GIVEN ENTRIES.
-- ==== Sys2Proof/Machine/GuardUnit.lean ====
section
/-! DEFINITION. The guard unit: grades, switches, the states of a guard, host overrides, and guards
under a plan (Chapter 3). -/

namespace Sys2Proof.Machine

/-- A line state is well for a guard: fit, or fit-with-traffic when the entry requires traffic (R51). -/
def LineState.well (l : LineState) (requireTraffic : Bool) : Bool :=
  if requireTraffic then l.carrying else l.fit

/-- The present grade of the primary of egress `e` (R51). -/
def State.primaryWell (s : State) (e : Port) (f : GuardFields) : Bool :=
  match s.egresses[e].entry.source with
  | .ingress p => s.ports[p].line.well f.requireTraffic
  | .fill => false
  | .pattern => false
  | .inject => false
  | .hold => false

/-- The present grade of the standby (R51). -/
def State.standbyWell (s : State) (f : GuardFields) : Bool :=
  s.ports[f.standby].line.well f.requireTraffic

/-- Put the guard of `e`, if it has one, in state `g`; its identity and last switch are kept. -/
def State.guardTo (s : State) (e : Port) (g : GuardState) : State :=
  s.setGuard e (s.guards[e].map fun r => { r with state := g })

/-- The hold-off of an entry, in ct: steps of 10 ms. -/
def GuardFields.holdOffCt (f : GuardFields) : Nat := f.holdOff * 10 * Config.ctPerMs

/-- The wait-to-restore of an entry, in ct. -/
def Restore.waitCt : Restore → Nat
  | .stay => 0
  | .revert sec => sec * Config.ctPerS

/-- The change a switch to `sel` hands to the selector (R53): the entry's policy, no deadline, asked for by this
guard record. -/
def State.switchChange (s : State) (e : Port) (r : Guard) (f : GuardFields) (sel : Selection) : Change :=
  { target := match sel with
      | .primary => s.egresses[e].entry.source
      | .standby => .ingress f.standby
    policy := s.egresses[e].entry.policy, deadline := none, requester := .guard r.ident, cut := .none }

/-- What a guard does on an event in automatic operation: nothing, a new state, or an automatic switch with its
new state. -/
inductive GuardMove where
  | stay
  | to (next : GuardState)
  | switch (sel : Selection) (next : GuardState)
deriving DecidableEq, Repr

/-- What the blocks do when the guard of `e` makes a move, each block's own in order (R53, R153): the guard takes
its new state, and with it its selection; an automatic switch is one occurrence of GUARD(e), and a change for the
injection buffer and the selector. -/
def State.guardParts (s : State) (e : Port) (m : GuardMove) : List (List (State → State)) :=
  match s.guards[e], s.egresses[e].entry.guard with
  | some r, some f =>
    match m with
    | .stay => []
    | .to next => [[(State.guardTo · e next)]]
    | .switch sel next =>
      let ch := s.switchChange e r f sel
      [[(State.guardTo · e next), (State.occur · (guardCond e))], s.egresses[e].injectionPart e ch,
        s.egresses[e].selectorPart e ch]
  | _, _ => []

/-- The guard of `e` makes a move. -/
def State.guardMoves (s : State) (e : Port) (m : GuardMove) : State := s.together (s.guardParts e m)

/-- A host switch (R53, R63, R64): the guard's state becomes `next`, and the selector takes the change; it latches
no condition. -/
def State.hostSwitch (s : State) (e : Port) (sel : Selection) (next : GuardState) : State :=
  match s.guards[e], s.egresses[e].entry.guard with
  | some r, some f => (s.guardTo e next).takeChange e (s.switchChange e r f sel)
  | _, _ => s

/-- The guard of `e` hands a switch to its selector (R53), automatic or the host's. -/
def State.guardSwitch (s : State) (e : Port) (sel : Selection) (automatic : Bool) (next : GuardState) :
    State :=
  if automatic then s.guardMoves e (.switch sel next) else s.hostSwitch e sel next

/-- The expiry of the hold-off timer (R57): an automatic switch to a well standby, else
PRIMARY_DOWN. -/
def State.holdOffMove (s : State) (f : GuardFields) : GuardMove :=
  if s.standbyWell f then .switch .standby .onStandby else .to .primaryDown

/-- The primary fails: HOLDOFF with a fresh timer, or its expiry at once for a hold-off of 0 (R56, R57). -/
def State.failMove (s : State) (f : GuardFields) : GuardMove :=
  if f.holdOffCt = 0 then s.holdOffMove f else .to (.holdoff f.holdOffCt)

/-- From selection PRIMARY into automatic operation: WATCHING on a well primary, else as when it fails (R65, R67). -/
def State.startMove (s : State) (e : Port) (f : GuardFields) : GuardMove :=
  if s.primaryWell e f then .to .watching else s.failMove f

/-- The standby evaluation of R59. -/
def State.evaluationMove (s : State) (e : Port) (f : GuardFields) : GuardMove :=
  if !s.standbyWell f && s.primaryWell e f then .switch .primary .watching
  else
    match f.restore with
    | .revert _ => if s.primaryWell e f then .to (.restoreWait f.restore.waitCt) else .to .onStandby
    | .stay => .to .onStandby

def State.holdOffExpired (s : State) (e : Port) (f : GuardFields) : State := s.guardMoves e (s.holdOffMove f)

def State.standbyEvaluation (s : State) (e : Port) (f : GuardFields) : State :=
  s.guardMoves e (s.evaluationMove e f)

/-- HOLDOFF with a fresh timer, or WATCHING, by the primary's grade (R55).  A hold-off of 0 is left standing at 0 for
`holdOffIfZero`. -/
def State.guardStart (s : State) (e : Port) (f : GuardFields) : State :=
  s.guardTo e (if s.primaryWell e f then .watching else .holdoff f.holdOffCt)

/-- A hold-off of 0 expires at once (R55). -/
def State.holdOffIfZero (s : State) (e : Port) : State :=
  match s.guards[e], s.egresses[e].entry.guard with
  | some r, some f => if r.state = .holdoff 0 then s.holdOffExpired e f else s
  | _, _ => s

/-- What a guard hears of its two ingresses (R51). -/
inductive GuardEvent where
  | primaryFails
  | primaryRecovers
  | standbyFails
  | standbyRecovers
deriving DecidableEq, Repr

/-- What a guard in state `g` does on an event of its ingresses (R56 to R60; LOCKED, FORCED and SUSPENDED ignore all
of them, R63, R64, R66). -/
def State.eventMove (s : State) (e : Port) (f : GuardFields) (g : GuardState) (ev : GuardEvent) : GuardMove :=
  match g with
  | .watching =>
    match ev with
    | .primaryFails => s.failMove f
    | .primaryRecovers => .stay
    | .standbyFails => .stay
    | .standbyRecovers => .stay
  | .holdoff _ =>
    match ev with
    | .primaryRecovers => .to .watching
    | .primaryFails => .stay
    | .standbyFails => .stay
    | .standbyRecovers => .stay
  | .primaryDown =>
    match ev with
    | .primaryRecovers => .to .watching
    | .standbyRecovers => .switch .standby .onStandby
    | .primaryFails => .stay
    | .standbyFails => .stay
  | .onStandby =>
    match ev with
    | .primaryRecovers => s.evaluationMove e f
    | .standbyFails => if s.primaryWell e f then .switch .primary .watching else .stay
    | .primaryFails => .stay
    | .standbyRecovers => .stay
  | .restoreWait _ =>
    match ev with
    | .primaryFails => .to .onStandby
    | .standbyFails => .switch .primary .watching
    | .primaryRecovers => .stay
    | .standbyRecovers => .stay
  | .locked => .stay
  | .forced => .stay
  | .suspended _ _ => .stay
  | .suspendedFired => .stay

/-- What the blocks do when the guard of `e` takes an event of its ingresses. -/
def State.guardEventParts (s : State) (e : Port) (ev : GuardEvent) : List (List (State → State)) :=
  match s.guards[e], s.egresses[e].entry.guard with
  | some r, some f => s.guardParts e (s.eventMove e f r.state ev)
  | _, _ => []

/-- The guard of `e` takes an event of its ingresses in its present state (R56 to R60). -/
def State.guardEvent (s : State) (e : Port) (ev : GuardEvent) : State := s.together (s.guardEventParts e ev)

/-- The event a change of the line of ingress `p` from `old` to `new` is for the guard of `e`; none
when it does not watch `p` or the grade stays as it was (R51). -/
def State.guardHears (s : State) (e p : Port) (old new : LineState) : Option GuardEvent :=
  match s.guards[e], s.egresses[e].entry.guard with
  | some _, some f =>
    let was := old.well f.requireTraffic
    let is := new.well f.requireTraffic
    if was = is then none
    else if s.egresses[e].entry.source = .ingress p then
      some (if is then .primaryRecovers else .primaryFails)
    else if f.standby = p then some (if is then .standbyRecovers else .standbyFails)
    else none
  | _, _ => none

/-- A new guard record for `e` in state `g`, with a fresh identity, if its entry has a guard; else no
record (R52). -/
def State.newGuard (s : State) (e : Port) (g : GuardState) : State :=
  match s.egresses[e].entry.guard with
  | none => s.setGuard e none
  | some _ =>
    (s.setGuard e (some { ident := s.guardSerial, state := g, last := none })).setSerial
      (s.guardSerial + 1)

/-- Initialisation of the guard of `e` (R55): selection PRIMARY, no override, no last switch, and
WATCHING or HOLDOFF by the primary's grade. -/
def State.guardInit (s : State) (e : Port) : State :=
  match s.guards[e], s.egresses[e].entry.guard with
  | some r, some f => (s.setGuard e (some { r with last := none })).guardStart e f
  | _, _ => s

/-- The override a guard state is (R66). -/
def GuardState.override : GuardState → Override
  | .locked => .locked
  | .forced => .forced
  | .watching => .none
  | .holdoff _ => .none
  | .primaryDown => .none
  | .onStandby => .none
  | .restoreWait _ => .none
  | .suspended _ o => o
  | .suspendedFired => .none

/-- A plan's claim suspends the guard of `e`, which remembers its selection and override (R66). -/
def State.guardSuspend (s : State) (e : Port) : State :=
  match s.guards[e] with
  | none => s
  | some r =>
    match r.state.selection with
    | some sel => s.guardTo e (.suspended sel r.state.override)
    | none => s

/-- What a guard does as the claim that suspended it is released: it resumes from what it remembered (R67). -/
def State.resumeMove (s : State) (e : Port) (f : GuardFields) : GuardState → GuardMove
  | .suspended _ .locked => .to .locked
  | .suspended _ .forced => .to .forced
  | .suspended .primary .none => s.startMove e f
  | .suspended .standby .none => s.evaluationMove e f
  | .watching => .stay
  | .holdoff _ => .stay
  | .primaryDown => .stay
  | .onStandby => .stay
  | .restoreWait _ => .stay
  | .locked => .stay
  | .forced => .stay
  | .suspendedFired => .stay

/-- What the blocks do when the guard of `e` resumes. -/
def State.guardResumeParts (s : State) (e : Port) : List (List (State → State)) :=
  match s.guards[e], s.egresses[e].entry.guard with
  | some r, some f => s.guardParts e (s.resumeMove e f r.state)
  | _, _ => []

/-- A released claim resumes the guard of `e` from what it remembered (R67). -/
def State.guardResume (s : State) (e : Port) : State := s.together (s.guardResumeParts e)

/-- The commands of GUARD_CONTROL (R62). -/
inductive GuardCommand where
  | lock
  | forceStandby
  | clear
deriving DecidableEq, Repr

def GuardCommand.read (b : Byte) : Option GuardCommand :=
  if b = 0 then some .lock else if b = 1 then some .forceStandby else if b = 2 then some .clear else none

/-- LOCK (R63): a host switch to the primary when the selection is STANDBY; then LOCKED. -/
def State.guardLock (s : State) (e : Port) (r : Guard) : State :=
  if r.state = .locked then s
  else if r.state.selection = some .standby then s.guardSwitch e .primary false .locked
  else s.guardTo e .locked

/-- FORCE_STANDBY (R64): a host switch to the standby when the selection is PRIMARY; then FORCED. -/
def State.guardForce (s : State) (e : Port) (r : Guard) : State :=
  if r.state = .forced then s
  else if r.state.selection = some .primary then s.guardSwitch e .standby false .forced
  else s.guardTo e .forced

/-- CLEAR (R65): from LOCKED and FORCED back to automatic operation; else no change. -/
def State.guardClear (s : State) (e : Port) (r : Guard) (f : GuardFields) : State :=
  if r.state = .locked then s.guardMoves e (s.startMove e f)
  else if r.state = .forced then s.standbyEvaluation e f
  else s

end Sys2Proof.Machine
end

ASSIGNMENT. What is needed is every line from the start of the entries through the line containing "namespace Sys2Proof.Machine", returned word for word and nothing else.

RESULT OF THE EXERCISE.
-- ==== Sys2Proof/Machine/GuardUnit.lean ====
section
/-! DEFINITION. The guard unit: grades, switches, the states of a guard, host overrides, and guards
under a plan (Chapter 3). -/

namespace Sys2Proof.Machine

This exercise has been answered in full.